### YOUR OBJECTIVE
In the entries below, find the line with "else s.mdw.sends.isEmpty" and print exactly every line from there up to and including the line with "let s := s.mdw.sends.foldl", with no other lines.

### Stored items
/-- A frame that the far end refused, sent again: a SQUEEZE frame refused twice in mode 0. -/
def execLinkFrameResend (link seq : Nat) (s : State) : Host.Outcome State Fault Refusal :=
  .next (match s.car.retry.find? (fun f => f.link == link && f.seq == seq) with
    | none => s
    | some f =>
      let plain := f.plain || (f.pkt.squeeze && decide (f.refused ≥ 1))
      let s := s.modCar fun c => { c with
        retry := updWhere (fun g => g.link == link && g.seq == seq) (fun g => { g with refused := g.refused + 1, plain := plain }) c.retry }
      let stream := if !f.pkt.squeeze then none
        else some (if plain then storedForm f.pkt.data else (packFrame (s.on F.cruCtrl_squeezeEn) f.pkt.data).1)
      ((s.bump (F.carLinkRetry_count link) 1).count (0x900 + link) (32 + f.pkt.data.length)).emitFrame link seq stream f.pkt)

/-! ## Requests at the target -/

/-- A request that has been performed (R367). -/
def State.performed? (s : State) (p : Packet) : Option Performed :=
  s.car.performed.find? fun e => e.src == p.src && e.vc == p.vc && e.seq == p.seq

/-- A request remembered as performed: the last 4,096 of its source and VC. -/
def State.remember (s : State) (p : Packet) (old : Nat) : State :=
  if (s.performed? p).isSome then s else
  s.modCar fun c =>
    let same (e : Performed) : Bool := e.src == p.src && e.vc == p.vc
    { c with performed := ⟨p.src, p.vc, p.seq, old⟩ :: (c.performed.filter same).take 4095 ++ c.performed.filter (!same ·) }

/-- A key refusal sent (R358). -/
def State.refuseKey (s : State) (p : Packet) : State :=
  ((((s.bump F.carKeyNakCount_count 1).count 0x911 1).logCar 1 p.src p.act)).reply p .nak 1 [] cKey 0

/-- A page filled for a reader (R363): it is recorded as a sharer, or the fill is marked uncopyable. -/
def State.serveFill (s : State) (p : Packet) : Option State :=
  let page := p.addr / 4096
  if (s.holder false (page * 4096) 4096).isSome then none else
  match s.readMem 0 (page * 4096) 4096 with
  | (_, true, s) => some (s.reply p .nak 1 [] cUncorr 0)
  | (b, false, s) =>
    let known := s.car.sharers.contains (page, p.src)
    let pages := s.car.sharers.map (·.1)
    let room := pages.contains page || decide (pages.eraseDups.length < 1048576)
    let s := if known || !room then s else s.modCar fun c => { c with sharers := c.sharers ++ [(page, p.src)] }
    some ((s.remember p 0).reply p .fill 2 b (b2n !room) 0)

/-- A claim that another node makes at a ledger here, in one step (R478 step 2): the answer carries how it went and the entry as it was. -/
def State.serveClaim (s : State) (p : Packet) : Option State :=
  if (s.exportFor p.act p.key p.addr 64 2).isNone || p.data.length != 64 then some (s.refuseKey p) else
  if (s.holder true p.addr 64).isSome then none else
  match s.readMem 0 p.addr 64 with
  | (_, true, s) => some (s.reply p .nak 1 [] cUncorr 0)
  | (b, false, s) =>
    let c := claimOf b (leAt p.data 0 8)
    let s := if c = .won then s.writeMem 0 p.addr p.data else s
    some ((s.remember p c.code).reply p .getData 2 b c.code 0)

/-- What a target answers to a request that it has not performed before: nothing while it waits. -/
def State.perform (s : State) (p : Packet) : Option State :=
  if p.op == .claim then s.serveClaim p else
  if p.op == .inv then
    if (s.exportFor p.act p.key p.addr p.len 1).isNone then some (s.refuseKey p) else
    some (((((s.remember p 0).bump F.carInvCount_count 1).startInv p.addr p.len (.asker p))).endInvs)
  else if p.op == .get && p.copyOk && (s.exportFor p.act p.key p.addr p.len 0).isSome
      && (s.exportFor p.act p.key p.addr p.len 3).isSome then s.serveFill p
  else
    let (r, s) := s.serveAt p
    match r with
    | .refused => some (s.refuseKey p)
    | .wait => if p.op == .st || p.op == .put then some (s.ordWrite p.addr p.data (.rack p)) else none
    | .uncorr => some (s.reply p .nak 1 [] cUncorr 0)
    | .done => some ((s.remember p 0).reply p .ack 1 [] 0 0)
    | .data b => some ((s.remember p 0).reply p .getData 2 b 0 0)
    | .value v =>
      match p.op with
      | .ld => some ((s.remember p 0).reply p .ldData 1 (leBytes v p.len) 0 0)
      | .atom => some ((s.remember p v).reply p .atomOld 1 (leBytes v 8) 0 0)
      | _ => some ((s.remember p v).reply p .ack 1 [] 0 0)
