/-- RST_SW with GO = 1: a request is never shallower than the fused level. -/
def State.softReset (s : State) (level key : Nat) : State :=
  if key = 0xA5C3 ∧ level < 3 then s.raiseAt 5 (min level (s.fusedLevel 5)) else s

def execSoftwareReset (src : Src) (level key : Nat) (s : State) : Host.Outcome State Fault Refusal :=
  .next (if manages src then s.softReset level key else s)

/-- The Shift boss locks up. -/
def execLockupReset (s : State) : Host.Outcome State Fault Refusal := .next (s.raise 8)

/-- DBG_CTRL.REQ = 1 while debug is open. -/
def State.debugReset (s : State) : State := if s.rd F.dbgStatus_state = 1 then s.raise 6 else s

def execDebugResetRequest (src : Src) (s : State) : Host.Outcome State Fault Refusal := .next (if s.reaches src then s.debugReset else s)

/-! ## Act resets (R454) -/

/-- Whether a reset of the whole logic runs. -/
def State.deepRuns (s : State) : Bool := s.rst.run.any fun r => decide (r.level < 2)

/-- Steps 3 and 4: what the act holds is released, its fault registers are cleared, its rings are disabled and HALT is cleared. -/
def State.releaseAct (s : State) (a : Nat) : State :=
  let s := (s.fil.tiles.filter (·.act == a)).foldl (fun s t => s.removeTile t.id) s
  let s := (s.fil.routines.filter (·.act == a)).foldl (fun s r =>
    s.dropAlloc fun k => k == .native a r.handle || k == .pool a r.handle) s
  let s := { s with
    fil := { s.fil with routines := s.fil.routines.filter (·.act != a) }
    wnz := { s.wnz with tables := s.wnz.tables.filter (·.act != a) }
    idx := { s.idx with exchanges := s.idx.exchanges.filter (·.act != a), cages := s.idx.cages.filter (·.act != a) } }
  let gone := s.car.exports.filter (·.act == a)
  let s := s.modCar fun c => { c with exports := c.exports.filter (·.act != a) }
  let s := gone.foldl (fun s e => s.startInv e.base e.len (.unexport 0)) s
  let s := [Reg.actFaultCause a, Reg.actFaultWordLo a, Reg.actFaultWordHi a, Reg.actFaultAddrLo a, Reg.actFaultAddrHi a, Reg.actFaultJobLo a,
    Reg.actFaultJobHi a].foldl (fun s r => s.setReg r (resetWord r)) (s.wr (F.actStatus_faulted a) 0)
  let s := (List.range 4).foldl (fun s r =>
    (s.wr (F.ringCtrl_enable a r) 0).modRing a r fun x => { x with fetching := [], notify := 0, message := none }) s
  (s.wr (F.actCtrl_halt a) 0).wr ⟨F.rstActStatus_busy.off, a, 1⟩ 0

/-- An act's reset goes on to its release once none of its jobs is held or running. -/
def State.settleAct (s : State) (a : Nat) : State :=
  if bitOf (s.rd F.rstActStatus_busy) a && s.actIdle a then s.releaseAct a else s

/-- RST_ACT_CTRL with GO = 1: the act is halted and its jobs end. -/
def State.resetAct (s : State) (a : Nat) : State :=
  if a ≥ 16 then s
  else if bitOf (s.rd F.rstActStatus_busy) a || s.deepRuns then s.wr F.rstActStatus_absorbed 1 else
  let s := ((s.count 0xD12 1).wr ⟨F.rstActStatus_busy.off, a, 1⟩ 1).wr (F.actCtrl_halt a) 1
  (s.abortJobs 0 fun j => j.act == a).settleAct a

def execActReset (src : Src) (act : Nat) (s : State) : Host.Outcome State Fault Refusal := .next (if manages src then s.resetAct act else s)

/-! ## Block resets (R455, R456) -/

/-- Whether a strand has an instruction of a class in flight. -/
def Strand.has (t : Strand) (cls : Nat) : Bool := t.inflight.any (·.cls == cls)

/-- Whether an operation has a part at a stack. -/
def WnzOp.onStack (o : WnzOp) (st : Nat) : Bool := o.parts.any fun p => p.stack == st && p.stands != .done

/-- The jobs that have work in a block. -/
def State.blockJobs (s : State) (b : Nat) : List Nat :=
  let of (p : Strand → Bool) : List Nat := (s.fil.strands.filter p).map (·.job)
  if b < 0x10 then of fun t => t.crew == b
  else if b < 0x28 then (s.wnz.ops.filter (·.onStack (b - 0x10))).map (·.job)
  else if b = 0x28 then of (·.has 5) ++ (s.fil.expansions.filter (!·.done)).map (·.job)
  else if b = 0x29 then of (·.has 12)
  else if b = 0x2A then of (·.has 11)
  else []

/-- Whether a block is idle. -/
def State.blockIdle (s : State) (b : Nat) : Bool :=
  if b < 0x10 then s.fil.strands.all fun t => t.crew != b || t.inflight.isEmpty
  else if b < 0x28 then s.wnz.ops.all fun o => !o.onStack (b - 0x10)
  else if b = 0x28 then (s.fil.strands.all fun t => !t.has 5) && s.fil.expansions.all (·.done)
  else if b = 0x29 then (s.fil.strands.all fun t => !t.has 12) && s.flash.writes.isEmpty
  else if b = 0x2A then s.car.reqs.isEmpty && s.car.inbox.isEmpty
  else s.mdw.sends.isEmpty

/-- A block reset (Table 16.4): the jobs with work there end, and the block's work in progress is dropped. -/
def State.resetBlock (s : State) (b : Nat) : State :=
  let jobs := s.blockJobs b
  let s := s.abortJobs 5 fun j => jobs.contains j.id
  if b < 0x10 then s.dropFlight fun t _ => t.crew == b
  else if b < 0x28 then s.dropOps fun o => o.onStack (b - 0x10)
  else if b = 0x28 then s.dropFlight fun _ f => f.cls == 5
  else if b = 0x29 then (s.dropFlight fun _ f => f.cls == 12).powerDownFlush.recoverFlash []
  else if b = 0x2A then
    let s := (s.dropFlight fun _ f => f.cls == 11).leaveCarousel
    s.modCar fun c => { State.reset.car with exports := c.exports, sharers := c.sharers }
  else
    let s := s.mdw.sends.foldl (fun s m => if s.mdw.sends.contains m then s.unreachable m else s) s
    s.modMdw fun m => { m with frames := [], recvs := [], stamps := [], paused := [] }

/-- A block reset at its end. -/
def State.endBlock (s : State) (b : Nat) : State :=
  ({ (s.resetBlock b) with rst := { s.rst with block := none } }.wr F.rstBlkStatus_busy 0).count 0xD10 1

/-- Whether a reset that runs covers a block: every block, or the crews, Winze units and Crusher engines of a compute reset. -/
def State.coversBlock (s : State) (b : Nat) : Bool := s.rst.run.any fun r => decide (r.level < 2 ∨ b ≤ 0x28)

/-- RST_BLK_CTRL with GO = 1: the block gets no new work and is asked to go idle. While another block reset runs, and for a reserved block,
it has no effect. -/
def State.askBlock (s : State) (b : Nat) : State :=
  if b > 0x2B then s
  else if s.coversBlock b then s.wr F.rstBlkStatus_absorbed 1 else
  match s.rst.block with
  | some (c, _) => if b = c then s.wr F.rstBlkStatus_absorbed 1 else s
  | none =>
    ({ s with rst := { s.rst with block := some (b, s.now) } }.wr F.rstBlkStatus_block b).wr F.rstBlkStatus_busy 1

def execBlockReset (src : Src) (block : Nat) (s : State) : Host.Outcome State Fault Refusal :=
  .next (if manages src then s.askBlock block else s)

/-- The block goes idle in time: it is reset and released. -/
def execBlockResetIdle (s : State) : Host.Outcome State Fault Refusal :=
  .next (match s.rst.block with
    | some (b, _) => if s.blockIdle b then s.endBlock b else s
    | none => s)

/-- The timeout: the block is reset as it is. -/
def execBlockResetTimeout (s : State) : Host.Outcome State Fault Refusal :=
  .next (match s.rst.block with
    | some (b, t) =>
      if t + s.rd F.rstBlkTimeout_beats ≤ s.now then ((s.endBlock b).wr F.rstBlkStatus_timeout 1).count 0xD11 1 else s
    | none => s)

end Sys2Proof.Machine
end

### YOUR RESPONSE
  else s.mdw.sends.isEmpty

/-- A block reset (Table 16.4): the jobs with work there end, and the block's work in progress is dropped. -/
def State.resetBlock (s : State) (b : Nat) : State :=
  let jobs := s.blockJobs b
  let s := s.abortJobs 5 fun j => jobs.contains j.id
  if b < 0x10 then s.dropFlight fun t _ => t.crew == b
  else if b < 0x28 then s.dropOps fun o => o.onStack (b - 0x10)
  else if b = 0x28 then s.dropFlight fun _ f => f.cls == 5
  else if b = 0x29 then (s.dropFlight fun _ f => f.cls == 12).powerDownFlush.recoverFlash []
  else if b = 0x2A then
    let s := (s.dropFlight fun _ f => f.cls == 11).leaveCarousel
    s.modCar fun c => { State.reset.car with exports := c.exports, sharers := c.sharers }
  else
    let s := s.mdw.sends.foldl (fun s m => if s.mdw.sends.contains m then s.unreachable m else s) s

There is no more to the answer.